My example of the Brigham Young University Library is just one of many examples of the spotty availability of digital books. One institution may make a given book freely available while the same book is classified in a restricted section of another website.

The question of numbers is really nearly impossible to answer. For example, Google Books has millions of digital books online but does not publish the total number anyplace that is discoverable. Some websites provide a number but the manner in which individual items are counted differs dramatically from website to website so an accurate count is impossible. All I can really say is that there are millions upon millions of books available online and that perhaps a subset of millions of those books have genealogical interest. I can also only say that as genealogists we need to remember to include detailed online book searches in all our general research efforts. The days of relying on local and larger libraries for this material are over. We still need to go to libraries for the yet-to-be-digitized items, but we can access so much online now that we should focus our initial efforts on online sources.


  1. I took a look at BYU's listing of electronic books at .

    All of the electronic book libraries listed in the category of "Ebook Collections" are purchased through a number of different Ebook vendors. These collections include books that are still in copyright. To purchase these collections, the university must sign a license agreement limiting the use of the content to members of its community - its students, staff, and faculty. Opening these collections to those unaffiliated with the university would be a license violation and it would not be long before the vendors of these collections would revoke the university's privileges to use them.

    The same is true of the ebook libraries listed in the "Reference Ebooks Collection."

    The "Historical Ebooks Collections" are books that are not under copyright; however, for most of these collections, the books in them were microfilmed years ago by a commercial enterprise that has now placed them online. As with the earlier categories, the library must purchase these collections and sign a license agreement limiting use to its own community.

    Only the last category of books, "Free Ebook Collections Around the World" are open access and freely available to everyone.

    Please don't blame the library for not opening these collections to those outside the university. If it wants to be able to offer these resources to its students and employees, it must agree with the terms of the license - a legal contract.

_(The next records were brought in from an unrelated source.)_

-- ==== Sys2Proof/Machine/Grants.lean ====
section
/-! DEFINITION. The commands that grant and withdraw target blocks and vector ranges and set targets (R206 to R208, with R130, R166 to R171). -/
namespace Sys2Proof.Machine

/-! ## Shared -/

/-- A refusal of the command in mailbox `m`: status and the offset of the field. -/
def refuseCmd (s : State) (m : BitVec 7) (status : Byte) (off : Nat) : State := finish s m (refuse status off)

/-- The continuation of a command that needs domains: run with all of them ON, otherwise they are woken and the
command waits (R204). -/
def withDomains (s : State) (ds : List Nat) (k : State) : State :=
  if s.allOn ds then k else ds.foldl (wake .access) s

/-- The last mailbox slot that a source's words take, in the numbering of `FrameUse.slots`. -/
def srcSlot (src : Src) : Nat := (srcQuarter src).getD 4

/-- The last mailbox slot of the target bank of a block. -/
def blockSlot (g : Nat) : Nat := 5 + g / 64

/-- The last mailbox slot of a frame has come and is not taken: no decision or re-issue of the frame is still uncommitted
(R101). -/
def State.slotFree (s : State) (n : Nat) : Bool := s.tgt.emitted.isEmpty && !s.frame.use.slots.getLsbD n

def takeSlot (s : State) (n : Nat) : State :=
  s.setUse { s.frame.use with slots := s.frame.use.slots ||| BitVec.twoPow 21 n }

/-- A step that R101 places in a last mailbox slot: a taken one defers it to the next frame. -/
def inLastSlot (s : State) (n : Nat) (k : State → State) : State := if s.slotFree n then k (takeSlot s n) else s

def coreTgt : List Nat := [dTGT, dCORE]

/-- Holders of an active source. -/
def State.targetOf (s : State) (src : Src) : Option Slot :=
  (s.tgt.recs.find? fun p => p.2.active == some src).map fun p => BitVec.ofNat 16 p.1

/-! ## TARGET_GRANT (R166, R168, R206) -/

/-- A block of a target bank left out of service (R359). -/
def State.blockOut (s : State) (g : Nat) : Bool := s.pwr.tgtOut.getLsbD (g / 64)

/-- The local block that a grant fills: the one named, or the lowest free one; none when filled or none free. -/
def State.freeLocal (s : State) (t : Tenant) (j : Nat) : Option Nat :=
  if j = 0xFF then (List.range 16).find? fun k => (s.blockOf t k).isNone
  else if (s.blockOf t j).isNone then some j else none

/-- The slots of a block. -/
def blockSlots (g : Nat) : List Slot := (List.range 64).map fun k => BitVec.ofNat 16 (64 * g + k)

/-- The grant of global block `g` as local block `j`: 64 records at their reset values that request their passes. -/
def grantBlock (s : State) (t : Tenant) (g j : Nat) : State :=
  let s := s.setTen { s.ten with blocks := Sparse.set none s.ten.blocks g (some (t, BitVec.ofNat 4 j)) }
  let s := (blockSlots g).foldl (fun s x =>
    ((wroteTarget (resetTarget s x) x).setBusy x false).modTarget x fun r => { r with
      refilling := true, wantsMsg := true, wantsSys := true }) s
  requestSys (requestMsg s t)

/-- Reply of TARGET_GRANT. -/
def blockReply (g j forced : Nat) : Reply :=
  okReply (bytesLE 1 j ++ [0] ++ bytesLE 2 forced ++ bytesLE 2 (64 * g) ++ [0, 0])

/-- TARGET_GRANT with OP 0. -/
def targetGrant (s : State) (m : BitVec 7) (c : Snap) : State :=
  match checkTenant m (snapField c 0x09 1) 0x09 with
  | .error r => finish s m r
  | .ok t =>
    let g := snapField c 0x0A 2
    let j := snapField c 0x0C 1
    if 1023 < g then refuseCmd s m stRange 0x0A
    else if 16 ≤ j ∧ j ≤ 0xFE then refuseCmd s m stRange 0x0C
    else withDomains s coreTgt <|
      if !(s.tenant t).bound then refuseCmd s m stDenied 0x09
      else if s.resetting t then refuseCmd s m stBusyActive 0x09
      else if (Sparse.get none s.ten.blocks g).isSome || s.blockOut g then refuseCmd s m stNoResource 0x0A
      else match s.freeLocal t j with
        | none => refuseCmd s m stNoResource 0x0C
        | some k => inLastSlot s (blockSlot g) fun s => finish (grantBlock s t g k) m (blockReply g k 0)

/-- Completes the active source of a slot as by a valid completion; true when there was one (R168). -/
def forceSlot (p : State × Nat) (t : Tenant) (x : Slot) : State × Nat :=
  match (p.1.target x).active with
  | some src => (completeTarget p.1 t x src false, p.2 + 1)
  | none => p

/-- Completes the active sources of a list of slots and counts them. -/
def forceSlots (t : Tenant) (xs : List Slot) (s : State) : State × Nat := xs.foldl (fun p x => forceSlot p t x) (s, 0)

/-- The quarters whose state words the forced completions of a list of slots write. -/
def State.activeQuarters (s : State) (xs : List Slot) : List Nat :=
  xs.filterMap fun x => match (s.target x).active with
    | some src => match srcClass src with
      | .message v => some (dTBL (quarterOf v))
      | _ => none
    | none => none

/-- The withdrawal of a block: its slots leave the grant, records and busy bits take reset values, and a notice target
among them is no longer named (R116, R168). -/
def withdrawBlock (s : State) (t : Tenant) (g j : Nat) : State :=
  let s := (blockSlots g).foldl (fun s x => (wroteTarget (resetTarget s x) x).setBusy x false) s
  let s := s.setTen { s.ten with blocks := Sparse.set none s.ten.blocks g none }
  let gone (n : Option (BitVec 10)) : Option (BitVec 10) := n.filter fun i => i.toNat / 64 != j
  s.modTenant t fun r => { r with notice := gone r.notice, noticeNext := gone r.noticeNext }

/-- TARGET_GRANT with OP 1. -/
def targetWithdraw (s : State) (m : BitVec 7) (c : Snap) : State :=
  match checkTenant m (snapField c 0x09 1) 0x09 with
  | .error r => finish s m r
  | .ok t =>
    let g := snapField c 0x0A 2
    let force := (snapByte c 0x0D).getLsbD 0
    if 1023 < g then refuseCmd s m stRange 0x0A
    else withDomains s (coreTgt ++ if force then s.activeQuarters (blockSlots g) else []) <|
      inLastSlot s (blockSlot g) fun s =>
      if !(s.tenant t).bound then refuseCmd s m stDenied 0x09
      else if s.resetting t then refuseCmd s m stBusyActive 0x09
      else match Sparse.get none s.ten.blocks g with
        | none => refuseCmd s m stNotOwner 0x0A
        | some (u, j) =>
          if u ≠ t then refuseCmd s m stNotOwner 0x0A
          else if !force && (blockSlots g).any (fun x => s.busyBit x || (s.target x).parked) then
            refuseCmd s m stBusyActive 0x0A
          else
            let p := if force then forceSlots t (blockSlots g) s else (s, 0)
            finish (withdrawBlock p.1 t g j.toNat) m (blockReply g j.toNat p.2)

/-- OP above 1 is refused by whichever of the two rows meets it (R206 check 1). -/
def execTargetGrant (mb : BitVec 7) (s : State) : Host.Outcome State Fault Refusal :=
  .next <| runTaken s mb 0x10 (fun c => snapByte c 0x08 != 1) (fun _ _ => []) fun s c =>
    if 1 < snapField c 0x08 1 then refuseCmd s mb stBadField 0x08 else targetGrant s mb c

def execTargetWithdraw (mb : BitVec 7) (s : State) : Host.Outcome State Fault Refusal :=
  .next <| runTaken s mb 0x10 (fun c => snapByte c 0x08 == 1) (fun _ _ => []) fun s c => targetWithdraw s mb c

/-! ## TARGET_SET (R130, R207) -/

/-- The write of a delivery address, of a notice choice, or of both in one write. -/
def setTargetFields (s : State) (t : Tenant) (x : Slot) (i : BitVec 10) (daddr : Option W64) (notice : Bool) : State :=
  let s := match daddr with
    | some a => (touchTarget s x).modTarget x fun r => { r with daddr := a }
    | none => s
  if notice then s.modTenant t fun r => { r with noticeNext := some i } else s

def noticeCode (n : Option (BitVec 10)) : Nat :=
  match n with
  | some i => i.toNat
  | none => 0xFFFF

/-- TARGET_SET. -/
def targetSet (s : State) (m : BitVec 7) (c : Snap) : State :=
  match checkTenant m (snapField c 0x08 1) 0x08 with
  | .error r => finish s m r
  | .ok t =>
    let flags := snapByte c 0x09
    let l := snapField c 0x0A 2
    let daddr : W64 := BitVec.ofNat 64 (snapField c 0x10 8)
    if 1023 < l then refuseCmd s m stRange 0x0A
    else
      let i : BitVec 10 := BitVec.ofNat 10 l
      match s.slotOf t i with
      | none => refuseCmd s m stNotOwner 0x0A
      | some x =>
        if s.resetting t then refuseCmd s m stBusyActive 0x08
        else if flags.getLsbD 0 && (field daddr 0 3 : BitVec 3) != 0 then refuseCmd s m stBadField 0x10
        else
          let s := setTargetFields s t x i (if flags.getLsbD 0 then some daddr else none) (flags.getLsbD 1)
          finish s m (okReply (bytesLE 2 x.toNat
            ++ bytesLE 2 (noticeCode (s.noticeLocal t (s.tenant t).noticeNext))
            ++ [0, 0, 0, 0] ++ bytesLE 8 (s.target x).daddr.toNat))

/-- TARGET_SET with SET_DADDR, or with no flag. -/
def execSetDaddr (mb : BitVec 7) (s : State) : Host.Outcome State Fault Refusal :=
  .next <| runTaken s mb 0x11 (fun c => snapByte c 0x09 != 2) (fun _ _ => coreTgt) fun s c => targetSet s mb c

/-- TARGET_SET with SET_NOTICE. -/
def execSetNotice (mb : BitVec 7) (s : State) : Host.Outcome State Fault Refusal :=
  .next <| runTaken s mb 0x11 (fun c => (snapByte c 0x09).getLsbD 1) (fun _ _ => coreTgt) fun s c => targetSet s mb c

/-! ## VECTOR_RANGE_GRANT (R169, R170, R208) -/

/-- The refusal of a range grant under R169, in its order. -/
def rangeGrantCheck (s : State) (t : Tenant) (log2 base : Nat) : Option (Byte × Nat) :=
  let r : Range := ⟨BitVec.ofNat 20 base, BitVec.ofNat 5 log2⟩
  if !(s.tenant t).bound then some (stDenied, 0x09)
  else if s.resetting t then some (stBusyActive, 0x09)
  else if log2 < 6 ∨ 18 < log2 then some (stBadField, 0x0A)
  else if base % 2 ^ log2 ≠ 0 then some (stBadField, 0x0C)
  else if (s.tenant t).range.isSome then some (stNoResource, 0x09)
  else if (s.ten.recs.any fun p => match p.2.range with
      | some q => rangeOverlaps r q
      | none => false) || s.ten.sweeps.any (fun w => rangeOverlaps r w.range)
      || s.pwr.tblOut.getLsbD (quarterOf base) then some (stNoResource, 0x0C)
  else none

/-- Reply of VECTOR_RANGE_GRANT. -/
def rangeReply (forced frames : Nat) : Reply := okReply (bytesLE 4 forced ++ bytesLE 2 frames ++ [0, 0])

/-- VECTOR_RANGE_GRANT with OP 0: the checks, the wake of the quarter, and the checks again where it is applied. -/
def rangeGrant (s : State) (m : BitVec 7) (c : Snap) : State :=
  match checkTenant m (snapField c 0x09 1) 0x09 with
  | .error r => finish s m r
  | .ok t =>
    let log2 := snapField c 0x0A 1
    let base := snapField c 0x0C 4
    match rangeGrantCheck s t log2 base with
    | some (st, off) => refuseCmd s m st off
    | none => withDomains s (coreTgt ++ [dTBL (quarterOf base)]) <| inLastSlot s (quarterOf base) fun s =>
      finish (s.modTenant t fun r => { r with range := some ⟨BitVec.ofNat 20 base, BitVec.ofNat 5 log2⟩ }) m
        (rangeReply 0 0)

/-- The active sources of a range. -/
def State.activeIn (s : State) (r : Range) : List Src :=
  (s.vec.st.filter fun p => rangeHas r p.1 && sActive p.2).map fun p => msgSrc p.1

/-- Completes an active source of a range as by a valid completion (R170). -/
def forceSource (t : Tenant) (s : State) (src : Src) : State :=
  match s.targetOf src with
  | some x => completeTarget s t x src false
  | none => applyCompletion s src

/-- The withdrawal and its sweep: the words are zeroed, the range is cleared for c frames, and the reply waits for its
end (R170, R171). -/
def withdrawRange (s : State) (m : BitVec 7) (t : Tenant) (r : Range) (forced : Nat) : State :=
  let s := zeroRange (s.modTenant t fun q => { q with range := none }) r
  let n := sweepFrames r
  let s := s.setTen { s.ten with sweeps := s.ten.sweeps ++ [⟨r, n, n, some (m, forced)⟩] }
  s.modBox m fun b => { b with work := .waiting }

/-- VECTOR_RANGE_GRANT with OP 1. -/
def rangeWithdraw (s : State) (m : BitVec 7) (c : Snap) : State :=
  match checkTenant m (snapField c 0x09 1) 0x09 with
  | .error r => finish s m r
  | .ok t =>
    let log2 := snapField c 0x0A 1
    let base := snapField c 0x0C 4
    let force := (snapByte c 0x0B).getLsbD 0
    if !(s.tenant t).bound then refuseCmd s m stDenied 0x09
    else if s.resetting t then refuseCmd s m stBusyActive 0x09
    else match (s.tenant t).range with
      | none => refuseCmd s m stNotOwner 0x0C
      | some r =>
        if r.log2.toNat ≠ log2 then refuseCmd s m stNotOwner 0x0A
        else if r.base.toNat ≠ base then refuseCmd s m stNotOwner 0x0C
        else withDomains s (coreTgt ++ [dTBL (quarterOf base)]) <| inLastSlot s (quarterOf base) fun s =>
          let act := s.activeIn r
          if !force && !act.isEmpty then refuseCmd s m stBusyActive 0x0C
          else withdrawRange (act.foldl (forceSource t) s) m t r act.length

def execVectorRangeGrant (mb : BitVec 7) (s : State) : Host.Outcome State Fault Refusal :=
  .next <| runTaken s mb 0x12 (fun c => snapByte c 0x08 != 1) (fun _ _ => [dCORE]) fun s c =>
    if 1 < snapField c 0x08 1 then refuseCmd s mb stBadField 0x08 else rangeGrant s mb c

def execVectorRangeWithdraw (mb : BitVec 7) (s : State) : Host.Outcome State Fault Refusal :=
  .next <| runTaken s mb 0x12 (fun c => snapByte c 0x08 == 1) (fun _ _ => [dCORE]) fun s c => rangeWithdraw s mb c

end Sys2Proof.Machine
end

    I am a librarian and I deal with this every day. Librarians want to make resources available to as wide an audience as possible. We, too, feel that it is unfair that anyone can go to a library and use a print book, but access to an electronic of the same title may be restricted because of a license. But we have to comply with the license terms.

    1. Thank you so much for your insight. The core of the problem is that ebooks are being treated as something legally different than paper books. In a sense, the companies and others who are hiding behind the copyright claim are unilaterally extending copyright protection even further than the courts have so far. I am not blaming the university, merely pointing out an example of the contradictory nature of what is happening in a lot of other similar situations on the internet.

    2. Interesting article relating to this post can be found at . It calls on the new Librarian of Congress to review copyright laws with an eye to making more research open access.

    3. Great article, Cindy. Thanks for sharing the link.

      Melissa Finlay

  2. Great article. Digitizing is the need of the time. All the books need to be digitized in order to save them forever!